Monday, December 21, 2009

Selections from Things You Think About and Fail to Follow Through

I love being way too late to get on pop culture stuff. Like how I decided on the train ride home that I really like the White Stripes, which I should have realized before because I've never disliked any of their stuff from the radio. So yeah. Detroit pride, son. I also listened to all of the Arcade Fire album Neon Bible which I think I am also very late to care about. Train rides are good for that kind of stuff. That having been said, here is a bit of rambly prose I wrote at 2 or so in the morning, thinking about our lovely blizzardy Saturday night.

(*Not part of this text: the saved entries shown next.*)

-- ==== Sys2Proof/Machine/Escrow.lean ====
section
/-! DEFINITION. The escrow writer (chapter 9): record layouts, opening and handing over pages, flushes, and writing the
record at the head of the queue. What a written record's requester does is in
`EscrowEvents.lean`. -/

namespace Sys2Proof.Machine

/-! ### Record layouts (section 11.3, R185) -/

/-- A byte list cut or filled with 0 to a length. -/
def padTo (n : Nat) (bs : List Byte) : List Byte := (bs ++ List.replicate n 0).take n

/-- A serial or H in its 8-byte field: bits 39..0, the rest 0 (R185). -/
def serialField (n : Nat) : List Byte := leBytes 5 n ++ [0, 0, 0]

/-- CLOSE outcome codes (section 11.3). -/
def CloseOutcome.code : CloseOutcome → Nat
  | .burned => 1
  | .failedFuse => 2
  | .failedRemapRow => 3
  | .failedLock => 4
  | .voidUnused => 5
  | .voidMismatch => 6
  | .voidEvicted => 7
  | .voidWaferEnd => 8

/-- The slots a record occupies (section 9.4). -/
def EscrowRecord.slots : EscrowRecord → Nat
  | .issue _ => 2
  | .summary => 2
  | _ => 1

/-- The bytes of an ISSUE record up to its last field (section 11.3). The enciphered key stands as 32 bytes in the order of
R4 and R105, bits 255..248 at the lowest offset, where R185 stores a multi-byte field least significant byte first: no
rule says which holds for this field, and the order is the model's choice (DESIGN CHOICE, log 37). -/
def IssueRecord.bytes (r : IssueRecord) : List Byte :=
  [3, 0, 0, 0] ++ leBytes 4 r.waferSeq ++ serialField r.serial ++ leBytes 4 r.rootId.toNat ++ leBytes 2 r.number ++
    leBytes 2 r.die.x ++ leBytes 2 r.die.y ++ leBytes 2 r.check.toNat ++ padTo 12 r.lot ++ padTo 16 r.identity ++
    keyBytes r.wrapped.cipher ++ leBytes 8 r.wrapped.tag.toNat

/-- The bytes of a CLOSE record up to its last field (section 11.3). -/
def CloseRecord.bytes (r : CloseRecord) : List Byte :=
  [4, BitVec.ofNat 8 r.outcome.code, BitVec.ofNat 8 r.remaps.length, BitVec.ofNat 8 r.touchdowns] ++
    leBytes 2 r.die.x ++ leBytes 2 r.die.y ++ serialField r.serial ++ leBytes 4 r.pulses ++ leBytes 2 r.stress ++
    [0, 0] ++ padTo 8 (r.remaps.map remapByte)

/-- The bytes of the sixteen counters in the STATS order (section 11.2). -/
def counterBytes (c : Vector Nat 16) : List Byte := c.toList.flatMap (leBytes 4)

/-- The bytes of a record over its slots, unused bytes 0 (R185). The counters are those at the writing (R171). -/
def EscrowRecord.bytes (r : EscrowRecord) (counters : Vector Nat 16) : List Byte :=
  padTo (64 * r.slots) <|
    match r with
    | .restart cause h => [1, BitVec.ofNat 8 cause.code, 0, 0, 0, 0, 0, 0] ++ serialField h
    | .waferOpen => [2]
    | .issue i => i.bytes
    | .close c => c.bytes
    | .summary => [5, 0, 0, 0] ++ counterBytes counters

/-! ### Pages (R161, R163, R167) -/

/-- Owner codes of a page header (section 11.3). -/
def ownerEngine : Nat := 1
def ownerHostRead : Nat := 2

/-- A page offset is valid: a multiple of 64, at least 1088, the page within 4 MiB (R161). -/
def validPage (offset : Nat) : Bool := decide (1088 ≤ offset) && validOffset offset 1088

/-- The offset of slot `n` of a page (section 11.3). -/
def slotOffset (page n : Nat) : Nat := page + 64 + 64 * n

/-- Set the escrow writer's state. -/
def State.setWriter (s : State) (w : WriterState) : State := s.setEscrow { s.escrow with writer := w }

/-- The writer enters STALLED, or stays there (R163): an entry sets ESCROW_STALL, a re-examination does not. -/
def State.stallWriter (s : State) (source : StallSource) (entry : Bool) : State :=
  let t := s.setWriter (.stalled source)
  if entry then t.raise .escrowStall else t

/-- The writer opens the page at an offset, or stalls (R163). -/
def State.openPage (s : State) (offset : Nat) (source : StallSource) (entry : Bool) : State :=
  if validPage offset ∧ s.mem.read32 offset = ownerEngine then
    ((s.storeField (offset + 4) 4 s.escrow.seq).storeField (offset + 8) 4 0).setWriter (.opened offset 0 0)
  else s.stallWriter source entry

/-- The page sequence after a hand-over: 4,294,967,295 is followed by 1 (R162). -/
def nextSeq (n : Nat) : Nat := if n < counterMax then n + 1 else 1

/-- Steps 1 and 2 of R167: record count, page sequence, owner HOST_READ. -/
def State.releasePage (s : State) (page records : Nat) : State :=
  ((s.storeField (page + 8) 4 records).storeField (page + 4) 4 s.escrow.seq).storeField page 4 ownerHostRead

/-- The open page is handed over and the next one opened (R167). -/
def State.handOver (s : State) : State :=
  match s.escrow.writer with
  | .opened page _ records =>
    let next := s.mem.read32 (page + 12)
    let t := (s.releasePage page records).raise .escrowReady
    (t.setEscrow { t.escrow with seq := nextSeq t.escrow.seq }).openPage next (.link page) true
  | _ => s

/-- The head of the queue has room in the open page (R166): a record is then being written (log 12). -/
def State.recordInProgress (s : State) : Bool :=
  match s.escrow.writer, s.escrow.queue with
  | .opened _ slot _, r :: _ => decide (slot + r.record.slots ≤ 16)
  | _, _ => false

/-- A hand-over of a page that holds records (R168). -/
def State.handOverRecords (s : State) : State :=
  match s.escrow.writer with
  | .opened _ _ records => if records = 0 then s else s.handOver
  | _ => s

/-- A flush (R168): flush pending while a record is being written, else the hand-over of a page that holds records. -/
def State.flush (s : State) : State :=
  if s.recordInProgress then s.setEscrow { s.escrow with flushPending := true } else s.handOverRecords

/-- A request joins the end of the write queue (R165). -/
def State.queueRecord (s : State) (r : EscrowRecord) (report : ReportTo) : State :=
  s.setEscrow { s.escrow with queue := s.escrow.queue ++ [{ record := r, report := report }] }

/-- The chain unit hands over the escrow anchor: RESTART is queued, then the anchor page is opened (R163, R171). -/
def State.takeAnchor (s : State) (anchor : Nat) : State :=
  (s.queueRecord (.restart s.reg.lastReset s.keys.h) .nobody).openPage anchor .anchor true

/-- A NUDGE at the writer (R164). -/
def State.nudgeWriter (s : State) : State :=
  match s.escrow.writer with
  | .stalled .anchor => s.openPage (s.mem.read32 12) .anchor false
  | .stalled (.link page) => s.openPage (s.mem.read32 (page + 12)) (.link page) false
  | _ => s

/-- The writer hands over a page whose last slot is too small for a two-slot head (R166). -/
def State.makeRoom (s : State) : State :=
  match s.escrow.writer, s.escrow.queue with
  | .opened _ slot _, r :: _ => if slot + r.record.slots ≤ 16 then s else s.handOver
  | _, _ => s

/-- Steps 1 to 4 of R166 without the report: the head is written and leaves the queue. Answers the block to report to,
or none when no record can be written. -/
def State.writeHead (s : State) : Option (State × RecordRequest) :=
  match s.escrow.writer, s.escrow.queue with
  | .opened page slot records, r :: rest =>
    if slot + r.record.slots ≤ 16 then
      let t := (s.store (slotOffset page slot) (r.record.bytes s.counters)).storeField (page + 8) 4 (records + 1)
      some (t.setEscrow
        { t.escrow with writer := .opened page (slot + r.record.slots) (records + 1), queue := rest }, r)
    else none
  | _, _ => none

/-- Step 5 of R166: a full page is handed over. -/
def State.handOverFull (s : State) : State :=
  match s.escrow.writer with
  | .opened _ 16 _ => s.handOver
  | _ => s

/-! ### Reset (R174) -/

/-- The words of a record in progress that were already written stay in its slots (R174 step 1, log 13). -/
def State.abandonRecord (s : State) (words : Nat) : State :=
  match s.escrow.writer, s.escrow.queue with
  | .opened page slot _, r :: _ =>
    if slot + r.record.slots ≤ 16 then
      s.store (slotOffset page slot) ((r.record.bytes s.counters).take (4 * words))
    else s
  | _, _ => s

/-- An engine reset hands over an open page that holds records, without the event and without a next page (R174
step 2). -/
def State.resetHandOver (s : State) : State :=
  match s.escrow.writer with
  | .opened page _ records => if records = 0 then s else s.releasePage page records
  | _ => s

end Sys2Proof.Machine
end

When the snow falls and you love your friends, you can toast to warmth and liters of beer and make a not-so-grand speech to a roomful of applause. You can switch seats, you can steal food, you never get sick of shouting SURPRISE! You have other surprises too, long and short hair, stylistic differences but there must be at least seven things you have in common. Writing and drinking are two. You don’t want to think about the darker sides, so you won’t. You’ll just stomp through a half-foot of snow with more coming down, shriek and swear, close the gate behind you, sit in a circle and talk of balloon animals, civil war reenactments. When you almost might float or fall into the ocean, you go back out to those wild Brooklyn drifts. No matter how hard the signs to read or the ice in your eyes, you move through the "air," exhausted & wilding out. So much of New York is waiting for a train. After which the night unwinds and you are on a spool, spun out to your doorstep and your frozen kite tail of keys.

Those writers used compression, oh? I’ll feel perfection when I’ve condensed the world into nothing, ten words, three words, one. I want to create film as a private medium, I like everything to be a private medium, which becomes tricky to execute, and not at all profitable. I want to know your body clock, blow up the tiny pictures of your minds and let the journals be buried with the dead. Let the journals be buried with the dead! Let the letters survive, since we must be so goddamned nosy anyway, to satiate the grave-robbers. Why grace the dead with fame, for what reason? I am contradictory, for I care more about the thoughts of the dead than the living most times. I make things indecipherable so only I can decipher them, not at all profitable I say.

Shopping malls and convenience stores do make me uneasy, yet they are easy.

The obligations of learning vs. the damage you create once you’ve learned. you are ready to tear up the hearts of the dead, but they don’t care, but it’s possible that they do.

Monday, December 14, 2009

only he knows bigger words

I'm going to write about John Ashbery because that is what I am supposed to be doing right now anyway, only in a proper way and using good academic terms. But even though i only have about two point five hours to finish this paper, I still think it will be a better use of my time to get excited about it in an informal fashion than to just do jargon jargon jargon jargon all over the place in this sloppy Word doc. Besides, I already fell asleep three times this morning and that can't happen any more.

“I thought that if I could put it all down, that would be one way. And next the thought came to me that to leave all out would be another, and truer, way.”

Ashbery introduces the idea of filtered experience and fragmented knowledge by proposing the alternatives—everything and nothing—as the ideal forms of truth. Although he includes two examples of leaving out (“clean washed sea” and “The flowers were.”), writing is, by default, a filtered medium of thought. Ashbery uses this discrepancy between the “ideal” form of personal truth, and the actual manifestation of identity through the external self.

(that was copy and paste)

He goes on to say that the empty space will be filled by the self--"It is you who made this, therefore you are true." This places language and the self in a sort of cycle, where one picks up where the other has left off. In order to describe how the self can operate within language, parts of identity must also be brought as close to everything and nothing as possible.


“It may become necessary…to retreat again into the hard, dark recesses of yourself where you know no comfort is to be found, but which are preferable nevertheless to this perilous position on the edge of the flood, looking down awestruck into the coiling waters that sometimes strike out and ensnare a parcel of land that had seemed secure.”

beautiful.

writing papers about things i love is both cruel and totally necessary, because i usually don't manage to love difficult things until something forces me to. too bad i don't get graded on my emotional connection to my paper.

I just don't think I should be an academic. I don't know what I would be instead though. I just want to be able to do the things i like (writing, reading, singing, cooking, etc) without some end goal in mind or a grand purpose or anything.


btw, who here reads webcomics, and which ones? i can't be the only one.